Enter Mel Epstein of New York's WNEW-TV (now Fox O&O WNYW). At the time, his title was Director of On-Air Promotions (right away, you know this had to take place 50 years ago, as you'd be hard-pressed to find anyone with such a title working at a single TV station in 2017). As a result of the tension, Epstein coined the iconic phrase, which would be coined by WNEW personality Tom Gregory at the start of the station's nightly broadcast of "The 10 O'Clock News" - the franchise itself also marking its golden anniversary this year - as a reminder to viewers with children that they should not be on the streets at that hour.

The phrase would prove to be the defining moment in the career of Gregory, who would have turned 90 years old on July 26.

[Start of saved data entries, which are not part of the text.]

/-- A carrier period begins: the seal, P, and the plan of every leg that is not held FREE. -/
def State.beginPeriod (s : State) (g : Nat) (first : Bool) : State :=
  let prev16 : Int := 16 * ((s.grp g).per : Int)
  let had := if first then (s.grp g).lateSeal.or (s.grp g).newSeal else (s.grp g).newSeal
  let half := s.nextHalf g first
  let s := s.applySeal g first
  let s := if had.isSome && (s.grp g).block = had then s.fcarRequest g (had.getD []) else s
  let x := s.grp g
  let pl := if s.grpSync g = 1 then s.planAngle g half else s.planFree g half
  let s := s.setGrp g { x with
    per := pl.per, freePer := if pl.outsideHold then pl.per else x.freePer, cntU := 0, shoot := 0, resume := false
    half := half, lockFree := pl.lockFree, lockLag := pl.lockLag, evPin := 0 }
  let s := if pl.frac then s.setBit (rPWM_Gn_STAT g) 7 else s
  let s := match x.block with
    | none => s
    | some b =>
      let w10 := (blockWord b 10).toNat
      let s := if decide (bits w10 0 16 > pl.per / 4) || decide (bits w10 16 16 > pl.per / 4) then
          s.setBit (rPWM_Gn_STAT g) 12 else s
      let ovm := s.grpMode g == 2 &&
        (abRefs (blockWord b 0).toInt (blockWord b 1).toInt (bit (blockWord b 8).toNat 10)).2
      let s := if ovm then s.setBit (rPWM_Gn_STAT g) 11 else s
      let c := s.planCtx g pl.per b
      s.each (s.groupLegs g) fun s l =>
        let s := s.legReturn l
        if (s.leg l).freed || s.legType l == tyCHP then s else s.planGroupLeg g l b c prev16
  let s := s.setGrp g { s.grp g with rot := (s.grp g).rot + 1 }
  if s.chpGroup == some g then s.chpPeriod.chpPulse g prev16 else s

/-- PWM_CMT_REQUEST (R175): without effect in EACH mode. -/
def State.cmtRequest (s : State) (g : Nat) : State :=
  if s.grpEvent g then s.setGrp g { s.grp g with cmtReq := true } else s
def execPwmCmtRequest (g : Nat) (s : State) : Out := .next (s.cmtRequest g)

/-! ### Start and stop (R178, R179) -/

/-- A trip on the group is latched, or a source that acts on it is active. -/
def State.tripBlocks (s : State) (g : Nat) : Bool := (s.grp g).isTripped || !(s.grp g).latches.isEmpty || s.actedOn g

/-- The REFUSE code of a START, 0 where it is accepted (Table 7.11, in the order of R178). -/
def State.startRefuse (s : State) (g : Nat) : Nat :=
  if !s.cabValid then 1
  else if s.carMax g = 0 then 2
  else if s.tier < 2 || s.clk.learning then 3
  else if bit s.img.structPend g then 4
  else if s.tripBlocks g then 5
  else if (s.grp g).st == .safe then 6
  else if s.grpMode g = 0 then 7
  else if (s.grp g).st != .stopped || (s.grp g).stopAt == some s.clk.t then 8
  else 0

/-- START of one group: it is ARMED for its start point (R178). While JTAG halts the Loop Engine an armed group goes to SAFE
(R179). -/
def State.groupStart (s : State) (g : Nat) : State :=
  let r := s.startRefuse g
  if r = 0 then
    let s := s.setGrp g { s.grp g with
      st := .armed, marked := false, armedAt := s.clk.t, startAngle := s.gridNext g s.tierHalf }
    let s := (s.diagAbort g).grdRestop g
    if s.le.halted then s.groupLoss g 3 true else s
  else s.noteRefuse g r

/-- An ARMED group has reached its start point (R178): a FREE group 16 PTC cycles after START, an ANGLE group its grid point, a
TRESTLE group an alignment mark; FREE and TRESTLE groups add their OFFSET to the instant since they were armed. -/
def State.startDue (s : State) (g : Nat) : Bool :=
  let x := s.grp g
  let run : Nat := (s.clk.t - x.armedAt) * s.clk.ndiv * 65536
  let delay : Nat := s.grpOffset g % 65536 * (s.planFree g s.tierHalf).per
  if s.grpSync g = 1 then decide (x.startAngle ≤ s.gridHere g)
  else if s.grpSync g = 2 then x.marked && decide (16 * s.clk.rdiv * delay ≤ run)
  else decide (16 * s.clk.rdiv * (16 * 65536 + delay) ≤ run)

/-- GROUP_START, PWM_START. -/
def execGroupStart (g : Nat) (s : State) : Out := .next (if g < 8 then s.groupStart g else s)
def State.pwmStart (s : State) (mask : Nat) : State := s.each ((List.range 8).filter (bit mask)) State.groupStart
def execPwmStart (mask : BitVec 8) (s : State) : Out := .next (s.pwmStart mask.toNat)

/-- GROUP_STOP, PWM_STOP (R179). -/
def execGroupStop (g : Nat) (s : State) : Out := .next (if g < 8 then s.groupStop g 1 else s)
def State.pwmStop (s : State) (mask : Nat) : State :=
  s.each ((List.range 8).filter (bit mask)) fun s g => s.groupStop g 1
def execPwmStop (mask : BitVec 8) (s : State) : Out := .next (s.pwmStop mask.toNat)

/-! ### Interlock (R177) -/

/-- The group whose leg names an output. -/
def State.outGroup (s : State) (o : Nat) : Option Nat :=
  ((List.range 24).find? fun l => (s.legOuts l).contains o).bind s.legGroup

/-- SHOOT_BLOCK: the overlap of a fused pair is counted; the one that makes the period's count exceed SHOOT_MAX trips. -/
def execShootBlock (o : Nat) (s : State) : Out :=
  .next (
    if s.overlap o then
      match s.outGroup o with
      | none => s
      | some g =>
        let n := (s.grp g).shoot + 1
        let s := s.setGrp g { s.grp g with shoot := n }
        let s := (s.inc (rPWM_Gn_CNT_SHOOT g)).setBit (rPWM_Gn_STAT g) 4
        if n = s.shootMax g + 1 then s.sourcePulse (0x50 + g) else s
    else s)

/-! ### Event channels (R182) -/

/-- The pins that enabled event channels own. -/
def State.pinOwned (s : State) (pin : Nat) : Bool :=
  (List.range 8).any fun g => s.grpMode g != 0 && (List.range 2).any fun ch =>
    let c := s.grpEvcfg g ch
    bit c 9 && bits c 4 5 == pin

/-- EVENT_CHANNEL_FIRE: once a period, in periods whose index is 0 modulo PRESC + 1, at a count below P or in the period
of a resume. A pulse leaves the pin as it was; a toggle inverts it. -/
def execEventChannelFire (g ch : Nat) (s : State) : Out :=
  let x := s.grp g
  let c := s.grpEvcfg g ch
  let cnt := match x.block with
    | some b => bits (blockWord b (11 + ch)).toNat 0 24
    | none => s.grpEvdef g ch % 2 ^ 24
  .next (
    if x.st == .running && bit c 9 && decide (ch < 2) && x.pidx % (bits c 0 4 + 1) == 0
        && !bit x.evPin ch && (decide (cnt < x.per) || x.resume) then
      let s := s.setGrp g { x with evPin := x.evPin + 2 ^ ch }
      let pin := bits c 4 5
      if pin < 16 && bits c 10 2 == 3 then
        { s with pins := { s.pins with gpio := s.pins.gpio ^^^ BitVec.ofNat 16 (2 ^ pin) } }
      else s
    else s)

/-! ### Alignment (R183) -/

/-- One phase step in femtoseconds: 1/128 of the PTC period. -/
def State.phaseStep (s : State) : Int := divOpen 5 (312500 * (s.clk.rdiv : Int)) (max 1 s.clk.ndiv : Nat)

/-- ALIGN_OK stays while the error is within ±1 ns. -/
def State.alignEval (s : State) : State :=
  { s with pwm := { s.pwm with alignOk := s.pwm.alignAct && decide (s.pwm.alignErr.natAbs ≤ 1000000) } }

/-- A mark measured: the error of the ALIGN_REF boundary against it, in femtoseconds, and the master's period index. -/
def State.markFrame (s : State) (pidx : Nat) (err : Int) : State :=
  let s := { s with pwm := { s.pwm with alignErr := err, alignAct := true, marksMissed := 0, markPidx := pidx } }.alignEval
  s.each (List.range 8) fun s g =>
    if (s.grp g).st == .armed && s.grpSync g == 2 then s.setGrp g { s.grp g with marked := true } else s

/-- ALIGN_PHASE_STEP: one step toward the mark, until the error is within ±0.5 ns. -/
def execAlignPhaseStep (s : State) : Out :=
  .next (
    if s.pwm.alignAct && decide (s.pwm.alignErr.natAbs > 500000) then
      let st := s.phaseStep
      let s := { s with pwm := { s.pwm with
        alignErr := if s.pwm.alignErr > 0 then s.pwm.alignErr - st else s.pwm.alignErr + st } }
      (s.inc rPWM_PHSTEP_CNT).alignEval
    else s)
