/-- CLEAR_ACC (R281, Table 11.8). -/
def execClearAcc (key : BitVec 16) (s : State) : Out :=
  .next (
    if key = 0x3E7A && s.mtr.save.isNone && !s.mtr.frozen then
      ((s.setMtr { s.mtr with acc := [], gapT := 0 }).inc rMTR_CNT_CLEAR).saveStart 3
    else s.setBit rMTR_STAT 12)

/-- The power-fail warning (R276): accumulation stops, a save in progress is abandoned with its slot left as it is, and
the emergency record goes to the following slot. -/
def State.mtrPowerFail (s : State) : State :=
  let after := match s.mtr.save with
    | some j => some j.slot
    | none => s.mtr.newest
  (s.setMtr { s.mtr with frozen := true, save := none }).saveBegin 2 after

/-- The warning is withdrawn (R276): accumulation resumes, the halted time a gap. -/
def State.mtrResume (s : State) : State := s.setMtr { s.mtr with frozen := false, forceGap := true }

/-- Restores the accumulators at Tier 1 from the newest valid record (R277); `saveInt` is SAVE_INT in seconds. -/
def State.mtrRestore (s : State) (saveInt : Nat) : State :=
  match s.newestSlot with
  | none => s.setMtr { s.mtr with
      newest := none, nvmEmpty := true, restore := 0, scale := none
      acc := SMap.set (fun _ => 0) [] 28 ((2 ^ 64 - 1) * 2 ^ 24) }
  | some i =>
    let b := s.bytes (slotAddr i) 0x200
    let acc := (List.range 29).foldl (fun a n => SMap.set (fun _ => 0) a n (field b (0x18 + 8 * n) 8 * 2 ^ 24)) []
    let kch := (List.range 7).map fun k => word (field b (0x100 + 4 * k) 4)
    let rated := word (field b 0x11C 4)
    let emergency := field b 4 1 == 2
    let m := { s.mtr with
      newest := some i, nvmEmpty := false, acc := acc, scale := some (kch, rated), unit := field b 5 1 % 4
      restore := if emergency then 1 else 2 }
    s.setMtr (if emergency then m else m.addUnc (energy (ratOf rated) (2 ^ 149) (saveInt * 400000000)))

/-! ### What a commit does -/

/-- A strobe from before a METER commit: its samples leave no history. -/
def StrobeMark.stale (k : StrobeMark) : StrobeMark := { k with fresh := false }

/-- METER as the section in force gives it (R278): new scaling from the first strobe after the edge; a full image
without METER leaves the scaling of the newest record (R277). A slot of the synchrophasor ring that a new SR_N leaves out
is not the next one (DESIGN CHOICE, log 17: the ring begins again). -/
def State.mtrCommit (s : State) (changed : Bool) : State :=
  if !changed then s
  else
    let m := s.mtr
    if s.meterOn then
      let m := { m with
        hist := [], marks := m.marks.map StrobeMark.stale, pmuWp := if m.pmuWp < s.meter 0x2C 2 then m.pmuWp else 0 }
      let unit := bits (s.meter 0 2) 4 2
      let kch := (List.range 7).map fun k => word (s.meter (8 + 4 * k) 4)
      let s' := s.setMtr { m with scale := some (kch, word (s.meter 0x24 4)), unit := unit }
      if unit ≠ m.unit then s'.setBit rMTR_STAT 5 else s'
    else
      let scale := match m.newest with
        | none => none
        | some i =>
          let b := s.bytes (slotAddr i) 0x200
          some ((List.range 7).map fun k => word (field b (0x100 + 4 * k) 4), word (field b 0x11C 4))
      s.setMtr { m with scale := scale }

/-- The first SCHED commit withdraws the built-in strobe: the cycle in progress is not complete (Table 11.8). -/
def State.mtrSchedCommit (s : State) : State := s.setMtr { s.mtr with cycOk := false }

/-! ### The aggregation window (R270) -/

def rmsReg (k : Nat) : Nat :=
  if k = 3 then rMTR_VAUX else if k < 3 then rMTR_VRMS_A + 4 * k else rMTR_IRMS_A + 4 * (k - 4)

/-- The angle of a complex number as turn32, its rounding open (log 5). -/
def argTurn (re im : Int) : Word :=
  if re = 0 ∧ im = 0 then 0
  else
    let ax := re.natAbs
    let ay := im.natAbs
    let first : Int := if ay ≤ ax then fxAtanTurns ay ax else (2 ^ (fxBits - 2) : Int) - fxAtanTurns ax ay
    let upper : Int := if re ≥ 0 then first else (2 ^ (fxBits - 1) : Int) - first
    wordOfInt (divOpen 116 (if im ≥ 0 then upper else -upper) (2 ^ (fxBits - 32)))

/-- The phase of a bin relative to the fundamental of VA. Over one cycle it is the angle between them (DEDUCED); how several
cycles form one phase the manual leaves open (log 17); the fundamental's own is 0. -/
def Mtr.harmPhase (m : Mtr) (i : Nat) : Word :=
  let x := m.winSum.getD i (0, 0)
  let r := m.winSum.getD 0 (0, 0)
  if i = 0 then 0
  else if m.winN = 1 then argTurn (x.1 * r.1 + x.2 * r.2) (x.2 * r.1 - x.1 * r.2)
  else Config.harmonicPhase i x r

/-- An entry of the harmonic table: the magnitude as a root-mean-square over the cycles, and the phase. -/
def Mtr.harmEntry (m : Mtr) (i : Nat) : List Byte :=
  leBytes 4 (fSqrtOpen 44 (m.winMag.getD i 0) (32768 * m.winN * 2 ^ 426)).toNat ++ leBytes 4 (m.harmPhase i).toNat

/-- The harmonic table into the idle buffer, which then becomes the last completed one (Table 11.4). -/
def State.harmWrite (s : State) : State :=
  let m := s.mtr
  let (free, s) := if m.winN = 0 then s.takeFrees 756 else ([], s)
  let base := sramBase + s.meter 0x30 4 + 3056 * b2n (!m.harmBuf)
  let head := leBytes 8 (s.ang.zeroWall / 1000000000) ++ leBytes 4 (s.ang.zeroWall % 1000000000) ++
    leBytes 2 m.winN ++ leBytes 2 (b2n (m.winN != 0) + 2 * b2n s.tim.valid + 4 * b2n s.mtrUncal) ++
    leBytes 8 (angWord s.ang.sch / 2 ^ 32) ++ leBytes 8 0
  let body := if m.winN = 0 then free.flatMap fun w => leBytes 4 w.toNat
    else (List.range 378).flatMap m.harmEntry
  (s.setBytes base (head ++ body)).setMtr { m with harmBuf := !m.harmBuf, harmN := m.winN }

/-- The RMS registers, THD and PF of a window with complete cycles. -/
def State.rmsWrite (s : State) : State :=
  let m := s.mtr
  let s := s.each (List.range 7) fun s k =>
    s.setReg (rmsReg k) (fSqrtOpen 45 (m.winSq.getD k 0) (256 * m.winN * 2 ^ 298))
  let s := if m.winPaused then s
    else s.each (List.range 6) fun s c =>
      match m.winThd.getD c none with
      | some t => s.setReg (rMTR_THD_VA + 4 * c) (fSqrtOpen 46 t (m.winN * 2 ^ 96))
      | none => s.takeFree.2.setReg (rMTR_THD_VA + 4 * c) s.takeFree.1
  if m.winS > 0 then s.setReg rMTR_PF (fOpen 47 m.winP m.winS.toNat)
  else s.takeFree.2.setReg rMTR_PF s.takeFree.1

/-- The cycles of an aggregation window: NAGG, or one while no METER section gives it (DESIGN CHOICE, log 17). Cycles that are
not complete count towards it, so that a window may hold no complete one (R270; DEDUCED, log 17). -/
def State.nagg (s : State) : Nat := if s.meterOn then max 1 (s.meter 2 1) else 1

/-- AGGREGATION_WINDOW_END (R270, R407). -/
def execAggregationWindowEnd (s : State) : Out :=
  .next (
    if s.mtrNoScale || decide (s.mtr.winAll < s.nagg) then s
    else
      let s := if s.mtr.winN = 0 then s else s.rmsWrite
      let s := if s.harmOn && !s.mtr.winPaused then s.harmWrite else s
      s.setMtr { s.mtr with
        winN := 0, winAll := 0, winSq := [], winThd := [], winMag := [], winSum := [], winP := 0, winS := 0
        winPaused := s.thm.paused })

/-! ### Synchrophasors (R271 to R273) -/

/-- The nanoseconds of a reporting instant m / PMU_RATE. -/
def State.pmuNs (s : State) (m : Nat) : Nat := (divOpen 48 (m * 1000000000 : Nat) (max 1 (s.meter 4 1) : Nat)).toNat

/-- A reporting instant that an advance of wall time passes (R271): what stands there waits for the report. -/
def State.pmuTick (s : State) (from' : Nat) : State :=
  let rate := s.meter 4 1
  let k := s.wallNs * rate / 1000000000
  if s.pmuMode = 0 || decide (s.wallNs ≤ from') || rate = 0 || k = from' * rate / 1000000000 then s
  else s.setMtr { s.mtr with pmuMarks := s.mtr.pmuMarks ++ [{
    sec := k / rate, m := k % rate, timeValid := s.tim.valid, angValid := s.ang.valid, rt := s.grd.rt
    freq := s.ang.freq, rocof := s.ang.rocof }] }

/-- A stream-0 sample enters the synchrophasor windows. -/
def State.pmuTake (s : State) (k : StrobeMark) (x : List Resample) : State :=
  if s.pmuMode = 0 then s
  else s.setMtr { s.mtr with pmuX := ({
    wall := k.wall, ok := [0, 1, 2, 4, 5, 6].all (fun c => (x.getD c {}).reason == 0) && k.runs
    x := k.values x } :: s.mtr.pmuX).take 8192 }
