/-! ### Commands of the host (R291) -/

/-- LOC. -/
def execLoc (stream : Nat) (s : State) : Out :=
  .next (
    let seq := (s.reg rSHF_LOC_REQ).toNat
    let res := match s.shf.records.find? fun r => r.stream == stream && r.seq == seq with
      | some r => word r.start
      | none => 0xFFFFFFFF
    (s.setShf { s.shf with locRes := res }).setBit rSHF_STAT 7)

/-- APPEND: a buffer of the host-visible partition is queued for the HOST stream. -/
def execAppend (s : State) : Out :=
  .next (
    let a := sramBase + bits (s.reg rSHF_APP_SRC).toNat 0 20
    let n := (s.reg rSHF_APP_LEN).toNat
    if decide (32 + n > s.depth 4) || !hostVisible s.partitions a n then s.setBit rSHF_STAT 9
    else s.setShf { s.shf with host := s.shf.host ++ [(a, n)] })

/-! ### What other units ask of SHF -/

/-- The power-fail warning: no new work (R294). A page program completes. An erase is abandoned: the sector has no valid
header then, its other bytes are open (log 47), and every sector is erased as it is taken, so this one again before it is
reused (R386). -/
def State.shfPowerFail (s : State) : State :=
  let s := s.setShf { s.shf with stopped := true }
  match s.shf.erasing with
  | none => s
  | some k =>
    let open1 := (List.range (sectorLen - 64)).map fun i => (Config.freeValue (s.free + i)).setWidth 8
    let s := (s.setShf { s.shf with erasing := none }).eraseRange (sectorAddr k) sectorLen
    { s.setBytes (sectorAddr k + 64) open1 with free := s.free + (sectorLen - 64) }

/-- The warning is withdrawn, or a pause ends: work goes on. -/
def State.shfResume (s : State) : State := (s.setShf { s.shf with stopped := false }).shfGoOn

/-- A LIFE record waits with its header; its matrices are read as SHF writes it (R398). -/
def State.shfLife (s : State) (payload : List Byte) : State := s.setShf { s.shf with life := s.shf.life ++ [payload] }

/-- A reduced QUOTA releases the oldest surplus sectors (R297). -/
def State.shfCommit (s : State) : State :=
  s.each (List.range 5) fun s i =>
    let x := s.shfStream i
    let n := if s.quota i = 0 then 0 else x.chain.length - s.quota i
    (x.chain.take n).foldl State.dropRecords (s.setShfStream i { x with chain := x.chain.drop n })

/-- A reset abandons the work in progress; the flash and its directory stay. -/
def State.shfReset (s : State) : State :=
  let s := s.setShf { s.shf with
    job := none, erasing := none, life := [], drawers := [], host := [], locRes := 0, stopped := false }
  s.each (List.range 5) fun s i => s.setShfStream i { s.shfStream i with lack := 0, lackAt := 0 }

/-! ### Registers (Tables 12.10, 12.11) -/

def State.shfStat (s : State) : Nat :=
  b2n s.shf.unsupported + 4 * b2n (decide (s.shf.sparesLeft < 4)) + 8 * b2n (decide (s.shf.sparesLeft = 0)) +
    64 * b2n s.thm.paused

/-- The words of the SHF window that follow from the state. -/
def State.shfWord (s : State) (off : Nat) : Option Word :=
  let counts := s.shf.pool.map s.shf.eraseCount
  match off with
  | 0x00C => some s.shf.locRes
  | 0x018 => some (word s.shf.mb)
  | 0x01C => some (word s.shf.sparesLeft)
  | 0x020 => some (word (counts.min?.getD 0))
  | 0x024 => some (word (counts.max?.getD 0))
  | 0x040 => some (Config.openReg rSHF_S0_SEQ s.clk.t)   -- when SHF writes DIR is open (log 47)
  | _ => if 0x40 ≤ off ∧ off ≤ 0x50 ∧ off % 4 = 0 then some (word (s.shfStream ((off - 0x40) / 4)).seq) else none

end Sys2Proof.Machine
end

To this day, WNYW still poses the world-famous question prior to their prime-time newscast, even modifying it on nights when the news would start late due to runover from sports or other earlier programming (i.e. "It's after 10 PM: Do you know where your children are?").

I grew up in the Buffalo market where WKBW has been using the phrase, "It's 11:00...Do you Know Where you Children Are?" for years and years.